Key insight for our work: The warehouse robot estimator + controller runs at ~100Hz (10ms). That makes it firm-RT. The line-sensor must deliver fresh data every 10ms. When it delivers duplicated data (stale), the estimator diverges — exactly the failure mode we’ve been investigating in Cases G, Case-H, Case-I.


The RT-Forbidden Operations

In a real-time code path (the “hot loop”), these operations are forbidden. Not “discouraged” — forbidden. Each one can cause unbounded latency spikes.

1. malloc / operator new

Why forbidden: malloc uses a freelist with locks. It can: - Acquire a global mutex (blocks on contention) - Call mmap/brk (system call → context switch → page fault) - Trigger the OOM killer (process gets killed)

How bad: Typical: 0.5-5μs. Worst case: 10-500μs. With OOM pressure: milliseconds.

Typical malloc timeline:
╭─────────────────────────────────────────────────────╮
│ Check freelist → found → return ptr         ~50ns   │
│ Check freelist → empty → call mmap()        ~5μs    │
│ Check freelist → empty → mmap → page fault  ~50μs   │
│ Check freelist → lock contention → spin     ~100μs  │
╰─────────────────────────────────────────────────────╯

Fix: Pre-allocate everything before entering the RT loop. Use pool allocators (see ex04).
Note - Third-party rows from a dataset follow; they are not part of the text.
-- ==== Sys2Proof/Tests/Slice0.lean ====
section
/-! SUPPORT. The model's own tests: ill-formed commands refused, link-in bytes written out from the spec, one effect per command on a small state, and for every statement with hypotheses states and operands that meet them. -/

namespace Sys2Proof.Tests

set_option Elab.async false

open Sys2Proof Sys2Proof.Machine

/-! ## Well-formedness: one ill-formed command for each check -/

/-- A payload of 257 bytes. -/
def tooLong : List Byte := List.replicate 257 0

theorem test_wf_line_too_long : (Instr.line 0 (List.replicate 65536 ⟨0, 0, 0⟩)).wf = false := by
  simp only [Instr.wf, List.length_replicate]
  rfl

theorem test_wf_payload_too_long :
    (Instr.data 0 false tooLong).wf = false ∧ (Instr.close 0 false tooLong).wf = false ∧
      (Instr.abort 0 false tooLong).wf = false ∧ (Instr.commit 0 false tooLong).wf = false ∧
      (Instr.cancel 0 false tooLong).wf = false ∧ (Instr.revert 0 false tooLong).wf = false ∧
      (Instr.read 0 false tooLong).wf = false ∧ (Instr.status 0 false tooLong).wf = false ∧
      (Instr.setParam 0 false tooLong).wf = false ∧ (Instr.resetChannels 0 false tooLong).wf = false ∧
      (Instr.openReq 0 false tooLong).wf = false ∧ (Instr.unknownRequest 0 false 0 tooLong).wf = false := by
  decide +kernel

theorem test_wf_rows_of_open_and_reset :
    (Instr.openReq 0 false [8, 0, 0, 0, 0, 2, 1, 0, 0, 0]).wf = false ∧
      (Instr.openFill 0 false [8, 0, 0, 0, 0, 0, 1, 0, 0, 0]).wf = false ∧
      (Instr.openFill 0 false [7, 0, 0, 0, 0, 2, 1, 0, 0, 0]).wf = false ∧
      (Instr.resetChannels 0 false [1]).wf = false ∧ (Instr.resetState 0 false [0]).wf = false := by decide +kernel

theorem test_wf_known_kind : (Instr.unknownRequest 0 false 1 []).wf = false ∧
    (Instr.unknownRequest 0 false 0x0B []).wf = false ∧ (Instr.unknownRequest 0 false 0x0C []).wf = true := by decide +kernel

theorem test_wf_start_order : (Instr.outputFrameStart [1] [1]).wf = false ∧ (Instr.outputFrameStart [1] [2]).wf = true := by
  decide +kernel

/-! ## Check codes and bytes -/

/-- The check bytes "123456789". -/
def digits : List Byte := [0x31, 0x32, 0x33, 0x34, 0x35, 0x36, 0x37, 0x38, 0x39]

theorem test_crc16_check_value : crc16 digits = 0x29B1 := by decide +kernel

theorem test_crc32_check_value : crc32Final (crc32Run crc32Init digits) = 0xCBF43926 := by decide +kernel

/-- Packets written out byte by byte from R184 and R185, their CRC-16 sealed behind them. -/
theorem test_receive_packets :
    receive (sealPacket [0x00]) = .idle ∧
    receive (sealPacket [0x01, 0x34, 0x12]) = .frameStart 0x1234 ∧
    receive (sealPacket [0x02, 0x05, 0x00, 0x01, 0x00, 0x0A, 0x0B, 0x0C]) = .line 5 [⟨0x0A, 0x0B, 0x0C⟩] ∧
    receive (sealPacket [0x03, 0x34, 0x12, 0xE0, 0x01, 0x07]) = .frameEnd 0x1234 480 7 ∧
    receive (sealPacket [0x04, 0x05, 0x02, 0x02, 0x00, 0xAA, 0xBB]) = .data 1 true [0xAA, 0xBB] ∧
    receive (sealPacket [0x04, 0xFB, 0x09, 0x00, 0x00]) = .status 3 false [] ∧
    receive (sealPacket [0x04, 0x02, 0x0B, 0x01, 0x00, 0x01]) = .resetState 2 false [1] ∧
    receive (sealPacket [0x04, 0x00, 0x01, 0x0A, 0x00, 8, 0, 0, 0, 0, 2, 1, 0, 0, 3]) =
      .openFill 0 false [8, 0, 0, 0, 0, 2, 1, 0, 0, 3] ∧
    receive (sealPacket [0x04, 0x00, 0x7F, 0x00, 0x00]) = .unknownRequest 0 false 0x7F [] := by decide +kernel

/-- Packets that fail a check (R116): the CRC-16, the kind, the length. -/
theorem test_receive_discards :
    receive [0x01, 0x34, 0x12, 0x00, 0x00] = .packetDiscard 1 ∧
    receive (sealPacket [0x05]) = .packetDiscard 5 ∧
    receive (sealPacket [0x01, 0x34]) = .packetDiscard 1 ∧
    receive (sealPacket [0x02, 0x05, 0x00, 0x02, 0x00, 0x0A, 0x0B, 0x0C]) = .packetDiscard 2 ∧
    receive (sealPacket [0x04, 0x00, 0x09, 0x01, 0x00]) = .packetDiscard 4 ∧ receive [] = .packetDiscard 0xFF := by
  decide +kernel

/-- The bounds of the length check (R116, R184): a CONTROL payload of 256 bytes is good, one of 257 is not, and a packet of two
bytes holds no CRC-16 beside its kind. -/
theorem test_receive_bounds :
    (commandOfBody (controlBody 1 false 0x02 (List.replicate 256 0)) = some (.data 1 false (List.replicate 256 0)) ∧
      commandOfBody (controlBody 1 false 0x02 tooLong) = none) ∧
    receive (sealPacket [0x04, 0x00, 0x09]) = .packetDiscard 4 ∧ receive (sealPacket [0x00, 0x00]) = .packetDiscard 0 ∧
    receive [0x03, 0x00] = .packetDiscard 3 := by decide +kernel

theorem test_table_gives_no_words : decodeTableWord 16 0 = none ∧ State.reset.withFetchWord 16 0 = State.reset :=
  ⟨rfl, rfl⟩

/-! ## Small states -/

/-- The state a command leaves. -/
def after (c : Instr) (s : State) : State :=
  match exec c s with
  | .next t => t
  | .fault _ => s
  | .refused _ => s

/-- Running, at power-on values, no output frame start due. -/
def calm : State := State.powerOn .running

/-- `calm` with one channel context. -/
def on (ch : Channel) (c : ChannelContext) : State := calm.setChannels (calm.channels.set ch c)

/-- `calm` with a return queue in which a message is in flight. -/
def busyLane : State := calm.setRtq { calm.rtq with inFlight := some (.reply 3 .powerOn) }

/-- A channel with the FORMAT table open, `left` of its 12 bytes to come. -/
def openFormat (left : Nat) : ChannelContext :=
  { ChannelContext.powerOn with state := .opened, target := some (.table 7 0), declared := 12, remaining := left }

/-- A channel with two bytes open on planes 0 and 2 of the last store address. -/
def openPlanes : ChannelContext :=
  { ChannelContext.powerOn with state := .opened, target := some (.store 0b0101 65535 .planar), declared := 2, remaining := 2 }

/-- A channel that is FILLING. -/
def fillingContext : ChannelContext :=
  { ChannelContext.powerOn with state := .filling, target := some .fill, declared := 1, remaining := 1 }

/-- A fill of channel 3 of the last store address, on planes 0 and 3, with bit 0 of the colour set. -/
def fillOf (progress : Nat) : FillRecord := ⟨3, 0b1001, 65535, 1, 0b0001, progress, 0⟩

/-- The part with that fill in flight. -/
def filling (progress : Nat) : State := (on 3 fillingContext).setStore { cells := [], fill := some (fillOf progress) }

/-- The part with the shadow states `t := st`, and a commit record. -/
def banked (t : TableId) (st : ShadowState) (record : Option Commit) : State :=
  calm.setBank { calm.bank with states := calm.bank.states.set t st, record := record }

/-- A state whose active format is W columns by H lines. -/
def sized (w h : Byte) (s : State) : State :=
  s.setBank { s.bank with active := tableWriteRun s.bank.active 7 0 [w, 0, h, 0] }

/-- The tracker LOCKED in a phase, next line `e`, with a count of faulty frames, frames 2 columns by 2 lines. -/
def lockedAt (phase : FramePhase) (e faulty : Nat) (flag : Bool) : State :=
  sized 2 2 (calm.setTracker
    { calm.tracker with
      state := .locked, phase := phase, expected := e, faultyFrames := faulty, frameFaulty := flag, lossTimer := some 0 })

/-- A PASS frame in progress with some lines emitted and some in hand. -/
def passFrame (lines : Nat) (handed : List HandedLine) (s : State) : State :=
  s.setFramer { s.framer with mode := .pass, frame := some ⟨.pass, 7, 1, 2, lines⟩, handed := handed }

/-- A line in hand. -/
def handed0 : HandedLine := ⟨0, .forwarded, [⟨1, 2, 3⟩, ⟨4, 5, 6⟩], [[]]⟩

/-- A frame packet that waits for the output frame start of an upstream frame in PASS mode. -/
def waits : State :=
  (passFrame 1 [handed0] (lockedAt .receiving 0 0 false)).setFramer
    { (passFrame 1 [handed0] (lockedAt .receiving 0 0 false)).framer with due := some .upstream }

/-- `lockedAt` with the framer in FALLBACK and the switch back pending. -/
def switching (frame : Option OutputFrame) : State :=
  (lockedAt .noFrame 0 0 false).setFramer
    { (lockedAt .noFrame 0 0 false).framer with switchBack := true, frame := frame }

/-- RECEIVING in PASS mode, one line of two forwarded and in hand, with a count of faulty frames. -/
def receivingPass (faulty : Nat) : State := passFrame 0 [handed0] (lockedAt .receiving 1 faulty false)

theorem calm_steady : calm.steady := ⟨rfl, rfl, rfl⟩

/-! ## One effect per command -/

theorem test_idle_and_discard :
    (after .idle calm).rtq = calm.rtq ∧
    (after (.packetDiscard 9) calm).rtq.inFlight = some (.event ⟨.packetIntegrity, 0xFF, 1, 0, 0⟩ 0) := by decide +kernel

theorem test_frame_start_in_search :
    (after (.frameStart 9) calm).tracker.state = .locking ∧ (after (.frameStart 9) calm).tracker.upstreamN = 9 := by
  decide +kernel

theorem test_line_forwarded_short :
    (after (.line 0 [⟨9, 9, 9⟩]) (lockedAt .receiving 0 0 false)).framer.handed =
      [⟨0, .forwarded, [⟨9, 9, 9⟩, ⟨0, 0, 0⟩], [[]]⟩] ∧
    (after (.line 0 [⟨9, 9, 9⟩]) (lockedAt .receiving 0 0 false)).rtq.inFlight =
      some (.event ⟨.frameFault, 3, 1, 0, 0⟩ 0) := by decide +kernel

theorem test_frame_end_early :
    (after (.frameEnd 0 2 0) (lockedAt .receiving 1 0 false)).tracker.faultyFrames = 1 ∧
    ((after (.frameEnd 0 2 0) (lockedAt .receiving 1 0 false)).framer.handed.map HandedLine.number) = [1] := by
  decide +kernel

theorem test_loss_timer_expiry :
    (after .lossTimerExpiry (lockedAt .receiving 0 0 false)).tracker.state = .search ∧
    (after .lossTimerExpiry (lockedAt .receiving 0 0 false)).rtq.inFlight =
      some (.event ⟨.streamLost, 0, 1, 0, 0⟩ 0) := by decide +kernel

theorem test_fallback_timer_expiry :
    (after .fallbackTimerExpiry (calm.setFramer { calm.framer with timer := some ⟨0, 16667⟩ })).framer.due = some .timer := by
  decide +kernel

theorem test_output_frame_start :
    (after (.outputFrameStart [] []) State.reset).framer.linkOut = [.frameStart 0] ∧
    (after (.outputFrameStart [] []) State.reset).framer.timer = some ⟨0, 16667⟩ := by decide +kernel

/-- A start with the FORMAT commit armed at which channel 1 times out: the order of the two events is the command's. -/
theorem test_output_frame_start_order :
    (let s := (on 1 { openPlanes with idleFrames := 15 }).setBank (banked 7 .armed (some ⟨0x80, .next, 5⟩)).bank
     let u := s.setFramer { s.framer with due := some .leaveReset }
     (after (.outputFrameStart [1] []) u).rtq.entries = [.event ⟨.committed, 5, 1, 0, 0⟩] ∧
       (after (.outputFrameStart [] [1]) u).rtq.entries = [.event ⟨.channelTimeout, 1, 1, 0, 0⟩] ∧
       (after (.outputFrameStart [] []) u).timeoutsDue = [1]) := by decide +kernel

theorem test_channel_timeout :
    (after (.channelTimeout 1) ((on 1 (openFormat 5)).setTimeoutsDue [1])).channels[(1 : Channel)].state = .idle ∧
    (after (.channelTimeout 1) ((on 1 (openFormat 5)).setTimeoutsDue [1])).bank.states[(7 : TableId)] = .partialLoad := by
  decide +kernel

/-- A line that shows a write is followed by no line in hand that misses it (R10), and with no line to emit link-out carries
IDLE (R139). -/
theorem test_emit_line_in_turn :
    (∀ n : Nat, (HandedLine.composedFrom ⟨n, .forwarded, [], [[], [(1, 1)], [(2, 2)]]⟩ 2).moments = [[(1, 1)], [(2, 2)]]) ∧
    (after .emitLine calm).framer.linkOut = [.idle] := ⟨fun _ => rfl, by decide +kernel⟩

theorem test_emit_line :
    (after .emitLine (sized 2 1 ((State.reset.setFramer
      { State.reset.framer with frame := some ⟨.fallback, 0, 0, 1, 0⟩, due := none, building := [[]] }).setPlan
        (some ⟨.fallback, 0, 2, 1, ⟨1, 2, 3⟩, []⟩)))).framer.linkOut =
      [.line 0 [⟨1, 2, 3⟩, ⟨1, 2, 3⟩], .frameEnd 0 1 false] := by decide +kernel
2. printf / std::cout / any I/O to file or console

Why forbidden: These call write(), which: - Acquires a stdio lock (contention with other threads) - May flush the buffer (triggering a write syscall) - write to a terminal can block if the terminal buffer is full - write to a file can trigger filesystem journaling (ext4 journal commit = 5ms)

How bad: Typical: 1-10μs. Worst case: 100μs-5ms (filesystem flush).
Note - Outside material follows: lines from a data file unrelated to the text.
-- ==== Sys2Proof/Syntax.lean ====
section
/-! DEFINITION. The commands of the module: one constructor of `Instr` per row of spec/opcode_table.json, with the
operands the row's rule names, and the plain data those operands carry (requesters, mesh messages, queue items,
bitstream images, readings of sensors). A quantity the module only senses (a voltage, a temperature, the instant of an
edge) is an operand of the command that samples it (log 2). -/

namespace Sys2Proof

/-- Who accesses a register or sends a command (R10, R16, R183): PF0, VF `n`, teller `t` of field `fn`, the island of
core slot `s` of `fn`, the bursar, and the SMBus target. -/
inductive Who where
  | pf0
  | vf (n : Nat)
  | teller (fn t : Nat)
  | island (fn s : Nat)
  | bursar
  | smbus
deriving DecidableEq, Repr

/-- A mesh message (R377). `a b c d` are the payload words of its kind: GRANT base, size, scrip, mode; TSIGNAL (R401)
tally, value; TWAIT (R515) tally, flags, target, expiry; TWAKE tally, result, T_w; pace mark (R105) group, frame, index,
stamp. `data` are the bytes of a DEPOSIT's data flits, `poison` that
one of its words carries store poison (R355). -/
structure Msg where
  kind : Nat
  yx : Bool := false
  gen : Bool := false
  part : Nat := 0xFE
  len : Nat := 0
  srcFn : Nat := 0
  srcUnit : Nat := 0
  tag : Nat := 0
  dst : Nat := 0
  window : Nat := 0
  status : Nat := 0
  wgen : Nat := 0
  units : Nat := 0
  a : Nat := 0
  b : Nat := 0
  c : Nat := 0
  d : Nat := 0
  data : List Byte := []
  poison : Bool := false
deriving DecidableEq, Repr

/-- A queue item (R493): the queue it came from (`p * 256 + q`, or `4096 + m` for management queue m), the HEAD count of
its first slot, the queue's epoch when it was started (R503), and its bytes, 64 per slot. -/
structure Item where
  queue : Nat
  pos : Nat
  epoch : Nat
  bytes : List Byte
deriving DecidableEq, Repr

/-- A bitstream image as its source holds it (R128-R142): its size and its bytes; unlisted ones are 0. -/
structure Image where
  size : Nat
  bytes : List (Nat × Byte)
deriving DecidableEq, Repr

/-- A firmware image (R447): header, body and signature block. -/
structure FwImage where
  bytes : List Byte
deriving DecidableEq, Repr

/-- The configuration space of one function as the host has set it (R418, R420, R434, R437). -/
structure FuncCfg where
  busMaster : Bool
  msixEnable : Bool
  funcMask : Bool
  d3hot : Bool
  relaxed : Bool
  tag10 : Bool
  mps : Nat
  mrrs : Nat
deriving DecidableEq, Repr

/-- One reading of a field's power sense (R114, R115, R622): rail in mV, current in 1/8 A, junction in 1/16 degree,
mean power of the step in 1/16 W. -/
structure RailReading where
  volt : Nat
  curr : Nat
  tj : Int
  power : Nat
deriving DecidableEq, Repr

/-- The four words of a core command (R190). -/
structure CmdWords where
  w0 : Word
  w1 : Word
  w2 : Word
  w3 : Word
deriving DecidableEq, Repr

/-- The self-timed stages of a core whose handshakes BEAT performs (R34, R181): the address generators delivering to row
feeder `r`, row feeder `r` broadcasting, the tree of column `c` joining a token, the escape merge and accumulator of
column `c`, the mint's parameter load, the mint, the drain, the matrix-vector path, and the island taking a word of the
pre-feeder and of the post-mint tap (R578, R583, R587). -/
inductive Stage where
  | gen (r : Nat)
  | row (r : Nat)
  | tree (c : Nat)
  | accum (c : Nat)
  | param
  | mint
  | drain
  | mv
  | pfOut
  | pmOut
deriving DecidableEq, Repr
Fix: Write to a pre-allocated ring buffer. A separate low-priority thread drains the buffer to disk/console. This is the telemetry pattern in ex05.

3. Mutex (without Priority Inheritance)

Why forbidden: Causes priority inversion — the Mars Pathfinder bug:

Priority Inversion Timeline:
─────────────────────────────────────────────────────
Time →
LOW  ████████████████░░░░░░░████████  (holds mutex, runs)
MED  ░░░░░░░░░░░░░░░██████████░░░░░░  (ready, preempts LOW)
HIGH ░░░░░░░░░░░░░░░░░░░░░░░░░░░░░░░  (BLOCKED on mutex)
                    ↑ HIGH blocked here because MED
                      preempts LOW, which holds lock

With Priority Inheritance:
LOW  ████████████████░░░████░░░░░░░░  (boosted to HIGH prio)
MED  ░░░░░░░░░░░░░░░░░░░░░░███████░  (can't preempt boosted LOW)
HIGH ░░░░░░░░░░░░░░░░░░░███░░░░░░░░  (gets mutex quickly)
─────────────────────────────────────────────────────

Fix: Use PTHREAD_PRIO_INHERIT mutexes. Or better: use lock-free data structures (SPSC queues from Week 2).
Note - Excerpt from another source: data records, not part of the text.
def rows_gzc : List Row := [
  ⟨0, 1, 0, 64, 0, 0, 0, 0, 0⟩, -- GZC_SHAPE: RESCALE_DEPTH, ACC_DEPTH, PRESENT, TAPS, MV_SLICES, COLS, ROWS (06 R177)
  ⟨0x8, 1, 0, 64, 0, 0, 0, 0, 0⟩, -- GZC_SHAPE2: USER_KIB, PIPE_BEATS, LOAD_BEATS, MINT_LANES, FEED_DEPTH (06 R177)
  ⟨0x10, 1, 0, 32, 0, 0xC0, 0, 0, 0x1⟩, -- GZC_STATUS: BANK1, BANK0, RETIRE_COUNT, INTAKE_COUNT, DROPPED, OVERFLOW, WAITING, WEIGHTS, FLUSHING, HALTED, IDLE (07 Registers)
  ⟨0x18, 1, 0, 32, 0, 0, 0x3, 0, 0⟩, -- GZC_CTL: RESUME, FLUSH (07 R183)
  ⟨0x20, 1, 0, 64, 0, 0, 0, 0, 0⟩, -- GZC_LAST_ERR: TAG, OPCODE, STATUS, DETAIL (07 R202)
  ⟨0x28, 1, 0, 64, 0, 0, 0, 0, 0⟩, -- GZC_ERR_TIME: time (07 Registers)
  ⟨0x30, 1, 0, 64, 0, 0, 0, 0, 0⟩, -- GZC_ISSUED: count (07 Registers)
  ⟨0x38, 1, 0, 64, 0, 0, 0, 0, 0⟩, -- GZC_RETIRED: count (07 Registers)
  ⟨0x40, 1, 0, 64, 0, 0, 0, 0, 0⟩, -- GZC_ARRAY_BEATS: count (07 Registers)
  ⟨0x48, 1, 0, 64, 0, 0, 0, 0, 0⟩, -- GZC_MINT_VECTORS: count (07 Registers)
  ⟨0x50, 1, 0, 32, 0, 0, 0, 0, 0⟩, -- GZC_FLUSHES: DISCARDED, COUNT (07 R200)
  ⟨0x80, 4, 8, 64, 0, 0, 0xFFFFFFFFFFFFFFFF, 0, 0⟩, -- GZC_CMD_Wk: command words W0-W3 (07 R183)
  ⟨0xA0, 1, 0, 64, 0, 0, 0, 0, 0xFF0000⟩, -- GZC_RETIRE: TIME, STATUS, OPCODE, TAG of the oldest record (a view of the retirement FIFO) (07 R203)
  ⟨0x100, 1, 0, 32, 0xFF01, 0, 0, 0, 0x101⟩, -- GZC_ARRAY_CTL: GATE_DELAY, GATE_EN (08 R229)
  ⟨0x108, 1, 0, 64, 0, 0xFFFFFFFF00000000, 0, 0, 0⟩, -- GZC_ROW_DRY: SEEN, NOW (08 R218)
  ⟨0x110, 1, 0, 64, 0, 0, 0, 0, 0⟩, -- GZC_COL_HELD: NOW (08 R218)
  ⟨0x118, 1, 0, 64, 0, 0x1FFFFFFFF, 0, 0, 0⟩, -- GZC_COL_SEEN: SEEN (08 R218)
  ⟨0x120, 1, 0, 64, 0, 0, 0, 0, 0⟩, -- GZC_STALL_LATCH: latch-window beats (08 R212, R230)
  ⟨0x128, 1, 0, 64, 0, 0, 0, 0, 0⟩, -- GZC_STALL_BANK: ns (08 R218)
  ⟨0x130, 1, 0, 64, 0, 0, 0, 0, 0⟩, -- GZC_STALL_GATE: ns (08 R218)
  ⟨0x138, 1, 0, 64, 0, 0, 0, 0, 0⟩, -- GZC_STALL_DRY: ns (08 R218)
  ⟨0x140, 1, 0, 64, 0, 0, 0, 0, 0⟩, -- GZC_STALL_COL: ns (08 R218)
  ⟨0x148, 1, 0, 32, 0, 0, 0, 0, 0⟩, -- GZC_GATED: UNGATES, GROUPS (08 R222)
  ⟨0x180, 1, 0, 64, 0, 0, 0, 0, 0⟩, -- GZC_AG_LINES: count (09 R243)
  ⟨0x188, 1, 0, 64, 0, 0, 0, 0, 0⟩, -- GZC_AG_ZERO: count (09 R243)
  ⟨0x190, 1, 0, 64, 0, 0, 0, 0, 0⟩, -- GZC_AG_BLOCKS: count (09 R243)
  ⟨0x198, 1, 0, 64, 0, 0, 0, 0, 0⟩, -- GZC_AG_DESC: count (09 R243)
  ⟨0x1C0, 1, 0, 32, 0, 0, 0, 0, 0⟩, -- GZC_WSTATE: ESC_COUNT, GROUP, ESC, FORMAT, TSHIFT (10 R261)
  ⟨0x1C8, 1, 0, 32, 0, 0xF0000, 0, 0, 0⟩, -- GZC_BANK_EXP: MIX1, MIX0, OVF1, OVF0, TSHIFT1, TSHIFT0 (10 R261)
  ⟨0x1D0, 1, 0, 64, 0, 0, 0, 0, 0⟩, -- GZC_ESC_LOADED: count (10 Registers)
  ⟨0x1D8, 1, 0, 64, 0, 0, 0, 0, 0⟩, -- GZC_ESC_APPLIED: count (10 Registers)
  ⟨0x1E0, 1, 0, 64, 0, 0, 0, 0, 0⟩, -- GZC_ESC_EXTRA: count (10 Registers)
  ⟨0x200, 1, 0, 32, 0, 0, 0, 0, 0⟩, -- GZC_THRESH: VALID, FMT, SAT, SUGGEST, MAXLEN, EXP (11 R273-R275)
  ⟨0x208, 1, 0, 32, 0x1, 0, 0x100, 0, 0⟩, -- GZC_GLEAN_CTL: CLEARING, CLEAR, MODE (11 R280)
  ⟨0x210, 1, 0, 32, 0, 0, 0, 0, 0⟩, -- GZC_GLEAN_SEQ: write-backs (11 R280)
  ⟨0x218, 1, 0, 32, 0x3FF, 0, 0, 0, 0⟩, -- GZC_GLEAN_INDEX: INDEX (11 R281)
  ⟨0x220, 1, 0, 64, 0, 0, 0, 0, 0⟩, -- GZC_GLEAN_BIN: selected bin (11 R281)
  ⟨0x228, 1, 0, 64, 0, 0, 0, 0, 0⟩, -- GZC_GLEAN_VALUES: count (11 R279)
  ⟨0x230, 1, 0, 64, 0, 0, 0, 0, 0⟩, -- GZC_GLEAN_CLIP_HI: count (11 R279)
  ⟨0x238, 1, 0, 64, 0, 0, 0, 0, 0⟩, -- GZC_GLEAN_CLIP_LO: count (11 R279)
  ⟨0x240, 1, 0, 64, 0, 0, 0, 0, 0⟩, -- GZC_GLEAN_CDOM: count (11 R279)
  ⟨0x248, 1, 0, 64, 0, 0, 0, 0, 0⟩, -- GZC_MINT_PARAM: beats (11 R271)
  ⟨0x280, 1, 0, 32, 0x1FF, 0, 0x600, 0, 0x40⟩, -- GZC_CS_CTL: CLEAR, DIAG, WINDOW (12 Registers)
  ⟨0x288, 1, 0, 32, 0, 0, 0, 0, 0xFF00⟩, -- GZC_CS_STATUS: RECORD, DIAG_BUSY, DIAG_DONE, VERDICT, LOC_COL, LATER (12 R288-R290)
  ⟨0x290, 1, 0, 64, 0, 0, 0, 0, 0⟩, -- GZC_CS_FIRST: TAG, window, token (12 R288)
  ⟨0x298, 1, 0, 64, 0, 0, 0, 0, 0⟩, -- GZC_CS_RESID: residual (12 R288)
  ⟨0x2A0, 1, 0, 64, 0, 0, 0, 0, 0⟩, -- GZC_CS_DIAG: SELF, column bits (12 R289)
  ⟨0x2A8, 1, 0, 64, 0, 0, 0, 0, 0⟩, -- GZC_CS_WINDOWS: count (12 Registers)
  ⟨0x2B0, 1, 0, 64, 0, 0, 0, 0, 0⟩, -- GZC_CS_FAILS: count (12 Registers)
  ⟨0x2B8, 1, 0, 64, 0, 0, 0, 0, 0⟩, -- GZC_CS_ENTRY_FAILS: count (12 Registers)
  ⟨0x300, 1, 0, 64, 0, 0, 0, 0, 0⟩, -- GZC_MV_BEATS: count (13 Registers)
  ⟨0x308, 1, 0, 64, 0, 0, 0, 0, 0⟩, -- GZC_MV_LINES: count (13 Registers)
  ⟨0x310, 1, 0, 64, 0, 0, 0, 0, 0⟩, -- GZC_MV_STALL: ns (13 Registers)
  ⟨0x318, 1, 0, 64, 0, 0, 0, 0, 0⟩, -- GZC_MV_CS_FIRST: TAG, block, POS_MASK (13 R325)
  ⟨0x320, 1, 0, 64, 0, 0, 0, 0, 0⟩, -- GZC_MV_CS_RESID: residual (13 R325)
  ⟨0x328, 1, 0, 64, 0, 0, 0, 0, 0⟩, -- GZC_MV_CS_BLOCKS: count (13 Registers)
  ⟨0x330, 1, 0, 64, 0, 0, 0, 0, 0⟩, -- GZC_MV_CS_FAILS: count (13 Registers)
  ⟨0x338, 1, 0, 32, 0, 0x40000000, 0, 0, 0⟩] -- GZC_MV_STATUS: RECORD, OVF, TSHIFT, LATER (13 R325, R317)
4. Disk I/O (read/write/open/fsync)

Why forbidden: Filesystem operations can: - Wait for disk seek (HDD: 5-10ms) - Wait for journal commit (ext4: every 5s, or at fsync) - Trigger page cache eviction (kernel does I/O under your allocation) - Wait for NFS/CIFS network timeout (seconds)

Fix: All logging goes through a lock-free queue to a non-RT thread.

5. System calls that can page fault

Why forbidden: mmap, brk, and even read can trigger page faults. A major page fault requires reading from disk — 100μs to 10ms.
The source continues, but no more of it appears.